Автор книги «Последний Петербург. Воспоминания камергера» в предреволюционные годы принял непосредственное участие в проведении реформаторской политики С. Ю. Витте, а затем П. А. Столыпина. Иван Тхоржевский сопровождал Столыпина в его поездке по Сибири. После революции вынужден был эмигрировать. Многие годы печатался в русских газетах Парижа как публицист и как поэт-переводчик. Воспоминания Ивана Тхоржевского остались незавершенными. Они впервые собраны в отдельную книгу. В них чувствуется жгучий интерес к разрешению самых насущных российских проблем. В приложении даются, в частности, избранные переводы четверостиший Омара Хайяма, впервые с исправлениями, внесенными Иваном Тхоржевский в печатный текст парижского издания книги четверостиший. Для самого широкого круга читателей.
Искусствоведы теряются перед громадой многоликого творчества художника-авангардиста Марка Шагала, прожившего почти столетнюю жизнь…
Проза быта и творимая легенда переплелись вокруг личности многогранного и бесконечно талантливого русского художника-авангардиста Владимира Татлина.
В книге рассказывается история главного героя, который сталкивается с различными проблемами и препятствиями на протяжении всего своего путешествия. По пути он встречает множество второстепенных персонажей, которые играют важные роли в истории. Благодаря опыту главного героя книга исследует такие темы, как любовь, потеря, надежда и стойкость. По мере того, как главный герой преодолевает свои трудности, он усваивает ценные уроки жизни и растет как личность.
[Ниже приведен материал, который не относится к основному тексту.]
/-- The links of the upstream peer's other AID join the record of the lowest one, and so does the station-role link. -/
def State.upMerge (s0 : State) : State :=
  match s0.upAid with
  | none => s0
  | some p =>
    if s0.cxState p = 0 then s0
    else
      let s := s0.upJoin p
      let s1 := (s.upPeers.filter (· != p)).foldl (fun (s : State) q =>
        (List.range 3).foldl (fun (s : State) l =>
          if s.cxState q ≠ 0 ∧ s.member q l ∧ !s.member p l then
            (s.addMember p ⟨l, s.mr q (6 * l) 6, s.mgroup q l, s.mr q (18 + l) 1⟩).dropMember q l
          else s) s) s
      (s1.cxPutBit p 193 2 true).rxFlags p

/-- The offer's descriptor for another radio: its first window on a valid group-0 channel in bank order (R437). -/
def State.offerOf (s : State) (l : Nat) : Option Nat :=
  if s.rflag l 2 then
    ((s.plan l).find? (fun w => s.chValid l w.chidx && decide (s.chGroup l w.chidx = 0))).map (·.chidx)
  else none

/-- BSSID of a radio, as a number whose least byte is sent first (R292). -/
def State.bssid (s : State) (l : Nat) : Nat :=
  match s.blk with
  | some b => leNum ((b.radio.drop (2304 * l + 14)).take 6)
  | none => 0

/-- One descriptor of the braid element (R98). -/
def braidDesc (lid bw tids st khz mac : Nat) : List Byte :=
  leBytes 1 lid ++ leBytes 1 bw ++ leBytes 1 tids ++ leBytes 1 st ++ leBytes 4 khz ++ leBytes 6 mac

/-- A whole element (R98). -/
def braidElem (kind st : Nat) (ds : List (List Byte)) : List Byte :=
  [0xDD, BitVec.ofNat 8 (8 + 14 * ds.length), 0x7A, 0x3C, 0xE1, 0x2B, 1, BitVec.ofNat 8 kind, BitVec.ofNat 8 st,
    BitVec.ofNat 8 ds.length] ++ ds.flatten

/-- The offer sent on radio `l`; empty when no radio qualifies (R437). -/
def State.offer (s : State) (l : Nat) : List Byte :=
  let ds := ((List.range 3).filter (· != l)).filterMap (fun m => (s.offerOf m).map (fun i =>
    braidDesc m (s.chBw m i) 0xFF 0 (s.chKhz m i) (s.bssid m)))
  if ds = [] then [] else braidElem 0 0 ds

/-- The status of one request descriptor: the first condition it meets in the order of R99. -/
def State.descStatus (s : State) (r aid : Nat) (earlier : List Nat) (d : List Byte) : Nat :=
  let lid := leNum (d.take 1) % 4
  let offered := decide (lid ≠ r) && (match s.offerOf lid with
    | some i => decide (leNum ((d.drop 1).take 1) = s.chBw lid i ∧ leNum ((d.drop 4).take 4) = s.chKhz lid i)
    | none => false)
  if leNum ((d.drop 2).take 1) = 0 then 4
  else if lid < 3 ∧ s.rflag lid 2 = false then 3
  else if !offered then 1
  else if s.member aid lid || earlier.contains lid then 2
  else 0

/-- Answer the request's descriptors in order; accepted ones become members. -/
def State.answerDescs (s : State) (r aid : Nat) : List (List Byte) → List Nat → State × List (List Byte)
  | [], _ => (s, [])
  | d :: t, seen =>
    let lid := leNum (d.take 1) % 4
    let st := s.descStatus r aid seen d
    let s1 := if st = 0 then (s.addMember aid ⟨lid, leNum ((d.drop 8).take 6), 0, leNum ((d.drop 2).take 1)⟩).cxPutBit aid 193 1 true
      else s
    let (s2, ds) := s1.answerDescs r aid t (lid :: seen)
    (s2, braidDesc lid (leNum ((d.drop 1).take 1)) (leNum ((d.drop 2).take 1)) st (leNum ((d.drop 4).take 4)) (s.bssid lid) :: ds)

/-- Cut a run of bytes into pieces of 14. -/
def pieces14 : Nat → List Byte → List (List Byte)
  | 0, _ => []
  | n + 1, b => b.take 14 :: pieces14 n (b.drop 14)
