/-- The HB is copied into the table, its sender is present, and what it has missed is sent again (R177, R184). -/
def State.hbTake (s : State) (d v : Nat) : State :=
  let s1 := (s.memSet (0x151000 + 32 * d) 32 v).wr CLU_PRESENT (s.rd CLU_PRESENT ||| BitVec.ofNat 32 (2 ^ d))
  let s2 := { s1 with clu := { s1.clu with hbSeen := SMap.set (fun _ => none) s1.clu.hbSeen d (some s1.absTick) } }
  s2.resend d (v / 2 ^ 64 % 2 ^ 32)

/-- HB_RX: the manager copies the HB into its table; the HB of an address bound to another DID is ignored (R187). -/
def State.hbRx (s : State) (h : Afette) (hb : BitVec 256) : State :=
  match s.afetteIn h 1 with
  | (s1, false) => s1
  | (s1, true) =>
    if s1.cluSt ≠ cluLead then s1
    else
      match s1.devOf h.srcMac.toNat with
      | some b => if b ≠ h.from_.toNat then s1.raise CLU_EVT_DUP_DID else s1.hbTake h.from_.toNat hb.toNat
      | none => s1.hbTake h.from_.toNat hb.toNat

def execHbRx (h : Afette) (hb : BitVec 256) (s : State) : Out State := .next (s.hbRx h hb)

/-- DEVICE_ABSENT: three HB periods have passed since a device's last HB (R177), while what is placed on the spindle runs. -/
def State.deviceAbsent (s : State) (d : Nat) : State :=
  match SMap.get (fun _ => none) s.clu.hbSeen d with
  | some t =>
    if s.cluSt = cluLead ∧ s.placing then
      let s1 := s.toAbsTick (t + 3 * atLeast1 (s.get CLU_CFG_HB_PER) * slotLen)
      let s2 := s1.wr CLU_PRESENT (s1.rd CLU_PRESENT &&& ~~~ BitVec.ofNat 32 (2 ^ d))
      ({ s2 with clu := { s2.clu with hbSeen := SMap.set (fun _ => none) s2.clu.hbSeen d none } }).bump CLU_CNT_HB_MISS
        |>.raise CLU_EVT_ABSENT
    else s
  | none => s

def execDeviceAbsent (d : BitVec 5) (s : State) : Out State := .next (s.clocked fun (s : State) => s.deviceAbsent d.toNat)

end Sys2Proof.Machine
end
В книге рассказывается история главного героя, который сталкивается с различными проблемами и препятствиями на протяжении всего своего путешествия. По пути он встречает множество второстепенных персонажей, которые играют важные роли в истории. Благодаря опыту главного героя книга исследует такие темы, как любовь, потеря, надежда и стойкость. По мере того, как главный герой преодолевает свои трудности, он усваивает ценные уроки жизни и растет как личность.